Elle était à l'autre bout du fil lorsque Naomi Musenga, jeune femme de 22 ans, a appelé le Samu le 29 décembre dernier sans que sa détresse ne soit entendue, avant de mourir quelques heures plus tard à l'hôpital. L'opératrice du Samu, visée par une enquête préliminaire pour "non-assistance à personne en péril", s'est exprimée pour la première fois dimanche dans l'émission 66 minutes de M6.

Propos "malvenus"

"Bouleversée" selon son avocat, qui s'exprimait vendredi sur BFMTV, l'opératrice reconnaît des phrases "malvenues" dans son échange avec Naomi Musenga. Elle assume cependant d'avoir renvoyé la jeune femme vers SOS médecin.

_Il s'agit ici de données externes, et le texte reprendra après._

-- ==== Sys2Proof/WellFormed.lean ====
section
/-! DEFINITION. Which command terms have an encoding. Operand bytes are taken as they are (30_encoding.md R82), so
the one check is R83's fourth condition: MSG_START's A[7:2] is 0. An operand out of its command's range (a key
length of 17, a round index of 200) is well formed: it is a value error of the command's own rule (R82). -/

namespace Sys2Proof

/-- The term is the reading of some word that decodes (R83). -/
def Instr.wf : Instr → Bool
  | .msgStart a => a.extractLsb' 2 6 = 0#6
  | .nop | .clrErr | .gfMul _ _ | .sbox _ | .invSbox _ | .keyExpand _ | .subBytes | .invSubBytes | .shiftRows
  | .invShiftRows | .mixColumns | .invMixColumns | .addRoundKey _ | .encBlock | .decBlock | .padAdd _ | .padCheck
  | .msgBlock | .msgAbort => true

end Sys2Proof
end

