-- ==== Sys2Proof/Machine/Control.lean ====
section
/-! DEFINITION. The control commands NOP and CLR_ERR (40_control.md R102, R103). -/

namespace Sys2Proof.Machine

/-- NOP (R102): no effect of its own. -/
def execNop (s : State) : Result := .next s

/-- CLR_ERR (R103): the return from an error. -/
def execClrErr (s : State) : Result := .next (clearErrors s)

end Sys2Proof.Machine
end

"Leur échange, en réalité, c'est 'Cette jeune femme est indisposée'. (...) Quand vous avez 2000 appels en moyenne (...) par jour et qu'on vous dit 'J'ai mal au ventre' (...) c’est vrai que le premier réflexe c’est de penser qu’il n’y a pas d’urgence absolue et qu’il faut aller voir son médecin traitant", rappelait l'avocat de l'opératrice sur BFMTV.

"Pression permanente"

Aux yeux de cette dernière, il est hors de question d'endosser l'entière responsabilité de ce dysfonctionnement:

"Ça suffit de porter toujours le chapeau pour le système!", clame l'opératrice du Samu, qui explique sa réaction par le contexte de cet appel.
"On est sous pression en permanence. On travaille douze heures d’affilée. Ce sont des conditions de travail qui sont pénibles. Je peux rester deux ou trois heures accrochée à mon téléphone, parce que je n’ai pas le temps de me lever tellement ça déborde de partout. Quand on passe en procédure dégradée parce qu’il y a beaucoup plus d’appels que de monde censé les gérer, on n’y arrive pas !"

"Apaisement"

L'opératrice s'inquiète enfin des réactions violentes suscitées par ce cas, et craint pour sa sécurité et celle de ses collègues:

"Je suis lynchée sur la place publique. Je pense que si les gens connaissaient mon visage et mon nom, je ne serais plus de ce monde aujourd’hui. Je suis à la maison, mais j’ai des collègues qui ont eu des menaces, bien sûr. Les équipes qui vont intervenir sur le terrain risquent aussi de se faire caillasser."

Les frères de Naomi Musenga, qui estiment "ne pas pouvoir en vouloir" à l'opératrice en raison de ses conditions de travail, appellent à l'apaisement, comme le reste de leur famille.